--- STUDY MATERIAL ---
────

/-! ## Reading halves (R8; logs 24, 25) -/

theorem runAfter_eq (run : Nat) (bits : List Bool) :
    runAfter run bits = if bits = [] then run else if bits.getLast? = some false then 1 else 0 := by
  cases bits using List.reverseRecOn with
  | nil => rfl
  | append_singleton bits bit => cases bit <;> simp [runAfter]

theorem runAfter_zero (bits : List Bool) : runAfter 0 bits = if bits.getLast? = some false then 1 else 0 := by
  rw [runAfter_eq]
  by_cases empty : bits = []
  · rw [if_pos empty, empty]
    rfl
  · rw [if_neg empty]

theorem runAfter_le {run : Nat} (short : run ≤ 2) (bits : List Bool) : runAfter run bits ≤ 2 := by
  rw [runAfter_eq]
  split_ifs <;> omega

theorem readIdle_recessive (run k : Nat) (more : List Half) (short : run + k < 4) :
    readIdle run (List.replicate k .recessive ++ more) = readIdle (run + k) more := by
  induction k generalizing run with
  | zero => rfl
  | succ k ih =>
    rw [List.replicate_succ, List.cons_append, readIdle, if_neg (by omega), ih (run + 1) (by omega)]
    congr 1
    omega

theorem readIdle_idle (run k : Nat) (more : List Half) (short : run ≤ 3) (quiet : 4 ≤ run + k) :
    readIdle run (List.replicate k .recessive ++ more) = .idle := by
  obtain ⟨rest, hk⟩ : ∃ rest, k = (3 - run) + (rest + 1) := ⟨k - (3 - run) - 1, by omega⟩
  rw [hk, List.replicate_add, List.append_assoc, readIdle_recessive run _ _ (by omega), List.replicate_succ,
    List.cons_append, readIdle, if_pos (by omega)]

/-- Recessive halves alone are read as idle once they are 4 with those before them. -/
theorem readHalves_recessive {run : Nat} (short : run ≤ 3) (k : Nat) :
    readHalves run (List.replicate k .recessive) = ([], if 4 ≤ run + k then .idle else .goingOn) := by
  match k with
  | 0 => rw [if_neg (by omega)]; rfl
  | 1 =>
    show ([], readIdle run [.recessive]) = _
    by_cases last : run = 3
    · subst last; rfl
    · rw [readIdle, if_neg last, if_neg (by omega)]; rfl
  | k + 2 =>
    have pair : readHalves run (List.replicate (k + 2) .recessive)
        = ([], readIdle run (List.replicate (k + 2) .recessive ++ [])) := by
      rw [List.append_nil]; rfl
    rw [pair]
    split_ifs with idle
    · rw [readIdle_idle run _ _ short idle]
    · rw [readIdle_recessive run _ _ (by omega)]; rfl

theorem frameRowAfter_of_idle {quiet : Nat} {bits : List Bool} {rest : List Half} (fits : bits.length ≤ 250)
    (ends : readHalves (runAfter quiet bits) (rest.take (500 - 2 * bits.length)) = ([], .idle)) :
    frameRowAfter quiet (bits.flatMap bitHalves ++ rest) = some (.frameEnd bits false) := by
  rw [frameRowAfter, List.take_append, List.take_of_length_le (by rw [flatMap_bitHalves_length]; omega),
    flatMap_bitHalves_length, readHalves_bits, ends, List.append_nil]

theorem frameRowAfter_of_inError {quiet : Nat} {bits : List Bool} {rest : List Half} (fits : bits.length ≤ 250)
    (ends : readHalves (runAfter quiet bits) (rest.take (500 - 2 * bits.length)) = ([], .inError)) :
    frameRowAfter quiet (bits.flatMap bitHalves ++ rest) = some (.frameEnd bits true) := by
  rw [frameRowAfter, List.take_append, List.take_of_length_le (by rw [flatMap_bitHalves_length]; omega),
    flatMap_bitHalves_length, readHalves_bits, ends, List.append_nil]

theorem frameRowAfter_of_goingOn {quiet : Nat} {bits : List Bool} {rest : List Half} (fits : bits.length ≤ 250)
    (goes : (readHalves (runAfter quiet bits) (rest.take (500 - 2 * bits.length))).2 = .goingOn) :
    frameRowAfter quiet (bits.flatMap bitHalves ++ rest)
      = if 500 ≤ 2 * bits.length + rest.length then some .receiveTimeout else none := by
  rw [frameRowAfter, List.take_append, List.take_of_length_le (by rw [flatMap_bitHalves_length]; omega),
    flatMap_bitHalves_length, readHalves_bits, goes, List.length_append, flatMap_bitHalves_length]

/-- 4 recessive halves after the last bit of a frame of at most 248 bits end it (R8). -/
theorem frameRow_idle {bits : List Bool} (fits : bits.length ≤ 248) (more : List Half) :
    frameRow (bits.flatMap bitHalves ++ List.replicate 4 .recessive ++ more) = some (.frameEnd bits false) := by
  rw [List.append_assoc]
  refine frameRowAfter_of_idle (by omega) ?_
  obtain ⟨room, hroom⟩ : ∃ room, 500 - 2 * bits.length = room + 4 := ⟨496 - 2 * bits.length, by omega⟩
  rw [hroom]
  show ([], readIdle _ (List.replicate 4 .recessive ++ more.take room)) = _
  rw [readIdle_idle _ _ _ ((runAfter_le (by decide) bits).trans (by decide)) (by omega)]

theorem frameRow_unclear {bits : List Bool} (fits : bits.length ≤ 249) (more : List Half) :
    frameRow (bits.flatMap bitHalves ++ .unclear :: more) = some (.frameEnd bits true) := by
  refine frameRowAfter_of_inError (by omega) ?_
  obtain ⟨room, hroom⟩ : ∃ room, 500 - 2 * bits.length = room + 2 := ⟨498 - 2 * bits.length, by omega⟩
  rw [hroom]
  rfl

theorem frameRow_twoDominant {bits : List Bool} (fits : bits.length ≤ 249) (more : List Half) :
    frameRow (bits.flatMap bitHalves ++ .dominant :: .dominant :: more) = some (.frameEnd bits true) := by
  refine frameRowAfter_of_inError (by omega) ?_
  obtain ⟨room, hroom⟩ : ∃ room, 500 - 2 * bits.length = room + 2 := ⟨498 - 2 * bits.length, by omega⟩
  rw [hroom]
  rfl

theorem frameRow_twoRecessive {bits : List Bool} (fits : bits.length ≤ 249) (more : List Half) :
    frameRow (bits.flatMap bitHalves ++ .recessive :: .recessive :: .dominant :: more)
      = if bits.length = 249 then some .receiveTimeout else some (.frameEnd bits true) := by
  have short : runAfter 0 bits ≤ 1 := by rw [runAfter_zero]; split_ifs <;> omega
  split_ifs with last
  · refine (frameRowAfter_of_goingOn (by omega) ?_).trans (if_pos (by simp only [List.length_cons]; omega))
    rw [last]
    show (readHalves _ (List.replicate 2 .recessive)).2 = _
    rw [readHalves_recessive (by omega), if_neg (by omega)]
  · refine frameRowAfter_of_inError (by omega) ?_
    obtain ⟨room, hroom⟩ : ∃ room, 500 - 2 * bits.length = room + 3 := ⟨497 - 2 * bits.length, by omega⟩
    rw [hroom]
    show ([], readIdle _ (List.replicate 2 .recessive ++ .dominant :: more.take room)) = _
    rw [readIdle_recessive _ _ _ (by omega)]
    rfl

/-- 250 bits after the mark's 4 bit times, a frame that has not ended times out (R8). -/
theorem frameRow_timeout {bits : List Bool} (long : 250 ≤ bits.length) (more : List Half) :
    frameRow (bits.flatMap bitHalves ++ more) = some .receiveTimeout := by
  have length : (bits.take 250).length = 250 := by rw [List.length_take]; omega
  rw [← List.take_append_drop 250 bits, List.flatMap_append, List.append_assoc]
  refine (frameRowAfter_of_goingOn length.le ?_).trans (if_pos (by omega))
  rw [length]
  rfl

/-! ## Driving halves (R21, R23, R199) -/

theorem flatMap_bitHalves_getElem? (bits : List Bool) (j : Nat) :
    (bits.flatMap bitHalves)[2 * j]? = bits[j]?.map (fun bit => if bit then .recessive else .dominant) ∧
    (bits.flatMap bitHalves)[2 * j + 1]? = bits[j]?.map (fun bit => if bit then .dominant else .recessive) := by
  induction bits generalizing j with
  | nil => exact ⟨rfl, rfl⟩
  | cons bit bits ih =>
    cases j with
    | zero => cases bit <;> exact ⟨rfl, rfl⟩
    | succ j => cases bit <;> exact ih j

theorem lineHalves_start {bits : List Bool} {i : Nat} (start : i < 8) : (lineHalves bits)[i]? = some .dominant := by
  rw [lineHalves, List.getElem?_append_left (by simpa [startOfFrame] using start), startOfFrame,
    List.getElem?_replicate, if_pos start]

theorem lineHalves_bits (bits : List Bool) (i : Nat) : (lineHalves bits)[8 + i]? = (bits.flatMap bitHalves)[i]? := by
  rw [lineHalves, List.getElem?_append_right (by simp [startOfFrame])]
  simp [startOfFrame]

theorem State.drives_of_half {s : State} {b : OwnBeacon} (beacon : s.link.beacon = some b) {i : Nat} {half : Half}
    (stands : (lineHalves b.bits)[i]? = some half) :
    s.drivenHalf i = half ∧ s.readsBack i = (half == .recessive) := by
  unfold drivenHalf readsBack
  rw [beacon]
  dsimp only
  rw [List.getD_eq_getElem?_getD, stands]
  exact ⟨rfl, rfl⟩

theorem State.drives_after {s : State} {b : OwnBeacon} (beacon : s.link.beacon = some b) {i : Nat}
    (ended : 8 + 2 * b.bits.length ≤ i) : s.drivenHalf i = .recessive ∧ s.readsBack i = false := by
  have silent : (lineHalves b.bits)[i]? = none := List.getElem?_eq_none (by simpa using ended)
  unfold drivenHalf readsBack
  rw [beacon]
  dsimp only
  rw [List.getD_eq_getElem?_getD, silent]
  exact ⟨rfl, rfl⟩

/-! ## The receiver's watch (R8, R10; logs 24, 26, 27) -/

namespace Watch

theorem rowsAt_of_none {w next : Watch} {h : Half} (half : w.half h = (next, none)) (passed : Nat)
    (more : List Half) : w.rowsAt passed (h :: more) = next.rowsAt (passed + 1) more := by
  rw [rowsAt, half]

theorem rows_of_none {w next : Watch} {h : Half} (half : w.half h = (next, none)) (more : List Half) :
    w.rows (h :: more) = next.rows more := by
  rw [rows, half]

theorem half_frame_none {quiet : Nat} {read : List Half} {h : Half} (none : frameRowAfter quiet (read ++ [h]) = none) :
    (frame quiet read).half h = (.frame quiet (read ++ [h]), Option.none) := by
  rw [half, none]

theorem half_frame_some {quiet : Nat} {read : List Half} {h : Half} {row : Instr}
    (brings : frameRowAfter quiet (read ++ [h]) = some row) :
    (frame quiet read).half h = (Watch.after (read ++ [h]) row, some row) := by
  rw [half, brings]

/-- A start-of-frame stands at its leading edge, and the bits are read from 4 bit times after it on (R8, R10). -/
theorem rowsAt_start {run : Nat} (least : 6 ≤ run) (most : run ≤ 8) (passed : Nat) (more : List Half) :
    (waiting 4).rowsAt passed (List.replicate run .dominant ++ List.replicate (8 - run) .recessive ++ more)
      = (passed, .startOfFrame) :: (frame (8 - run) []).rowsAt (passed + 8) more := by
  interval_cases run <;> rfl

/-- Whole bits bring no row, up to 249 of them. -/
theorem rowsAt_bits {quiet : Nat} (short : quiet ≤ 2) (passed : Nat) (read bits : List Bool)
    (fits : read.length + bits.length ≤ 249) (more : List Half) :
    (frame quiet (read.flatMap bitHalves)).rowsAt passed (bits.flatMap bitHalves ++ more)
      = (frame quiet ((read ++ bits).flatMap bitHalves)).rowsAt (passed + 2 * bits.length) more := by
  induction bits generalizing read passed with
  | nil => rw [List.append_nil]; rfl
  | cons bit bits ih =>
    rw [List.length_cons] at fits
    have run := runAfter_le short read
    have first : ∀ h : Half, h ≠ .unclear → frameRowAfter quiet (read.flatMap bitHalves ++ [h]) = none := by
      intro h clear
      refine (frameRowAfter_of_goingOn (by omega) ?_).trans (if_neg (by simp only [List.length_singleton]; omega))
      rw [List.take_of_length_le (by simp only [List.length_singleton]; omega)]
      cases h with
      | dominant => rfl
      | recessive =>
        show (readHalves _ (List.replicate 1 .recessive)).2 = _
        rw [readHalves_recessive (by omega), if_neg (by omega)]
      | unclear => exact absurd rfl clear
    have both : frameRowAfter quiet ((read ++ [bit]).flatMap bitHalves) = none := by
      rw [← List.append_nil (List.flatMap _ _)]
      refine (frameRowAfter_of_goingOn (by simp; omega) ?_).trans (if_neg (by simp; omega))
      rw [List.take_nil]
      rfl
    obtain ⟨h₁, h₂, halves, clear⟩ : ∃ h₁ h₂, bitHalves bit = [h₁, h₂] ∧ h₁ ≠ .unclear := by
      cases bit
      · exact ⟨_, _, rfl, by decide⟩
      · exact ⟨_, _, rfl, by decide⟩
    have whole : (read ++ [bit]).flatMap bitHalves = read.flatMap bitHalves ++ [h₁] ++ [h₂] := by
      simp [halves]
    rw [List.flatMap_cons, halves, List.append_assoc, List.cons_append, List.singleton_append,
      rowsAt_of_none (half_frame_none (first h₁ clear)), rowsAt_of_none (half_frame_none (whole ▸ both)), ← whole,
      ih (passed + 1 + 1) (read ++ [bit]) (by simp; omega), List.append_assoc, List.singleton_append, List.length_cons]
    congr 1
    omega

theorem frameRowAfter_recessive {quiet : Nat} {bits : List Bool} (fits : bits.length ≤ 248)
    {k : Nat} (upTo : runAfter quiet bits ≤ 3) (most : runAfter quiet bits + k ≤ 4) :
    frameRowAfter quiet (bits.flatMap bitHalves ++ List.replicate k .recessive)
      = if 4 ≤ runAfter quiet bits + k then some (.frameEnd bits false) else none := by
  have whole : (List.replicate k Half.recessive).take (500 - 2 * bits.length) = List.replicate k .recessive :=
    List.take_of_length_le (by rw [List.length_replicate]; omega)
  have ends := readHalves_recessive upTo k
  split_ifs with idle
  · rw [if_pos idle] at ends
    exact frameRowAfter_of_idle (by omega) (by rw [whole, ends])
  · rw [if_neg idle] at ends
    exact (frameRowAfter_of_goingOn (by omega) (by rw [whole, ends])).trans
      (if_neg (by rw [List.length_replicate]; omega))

────

--- PROBLEM REQUIREMENTS ---
Please copy the lines in the records above between the one holding "out (R8). -/" and the one holding "some .dominant := by", inclusive, exactly and with no other line.

--- RESPONSE ---
/-- 250 bits after the mark's 4 bit times, a frame that has not ended times out (R8). -/
theorem frameRow_timeout {bits : List Bool} (long : 250 ≤ bits.length) (more : List Half) :
    frameRow (bits.flatMap bitHalves ++ more) = some .receiveTimeout := by
  have length : (bits.take 250).length = 250 := by rw [List.length_take]; omega
  rw [← List.take_append_drop 250 bits, List.flatMap_append, List.append_assoc]
  refine (frameRowAfter_of_goingOn length.le ?_).trans (if_pos (by omega))
  rw [length]
  rfl

/-! ## Driving halves (R21, R23, R199) -/

theorem flatMap_bitHalves_getElem? (bits : List Bool) (j : Nat) :
    (bits.flatMap bitHalves)[2 * j]? = bits[j]?.map (fun bit => if bit then .recessive else .dominant) ∧
    (bits.flatMap bitHalves)[2 * j + 1]? = bits[j]?.map (fun bit => if bit then .dominant else .recessive) := by
  induction bits generalizing j with
  | nil => exact ⟨rfl, rfl⟩
  | cons bit bits ih =>
    cases j with
    | zero => cases bit <;> exact ⟨rfl, rfl⟩
    | succ j => cases bit <;> exact ih j

theorem lineHalves_start {bits : List Bool} {i : Nat} (start : i < 8) : (lineHalves bits)[i]? = some .dominant := by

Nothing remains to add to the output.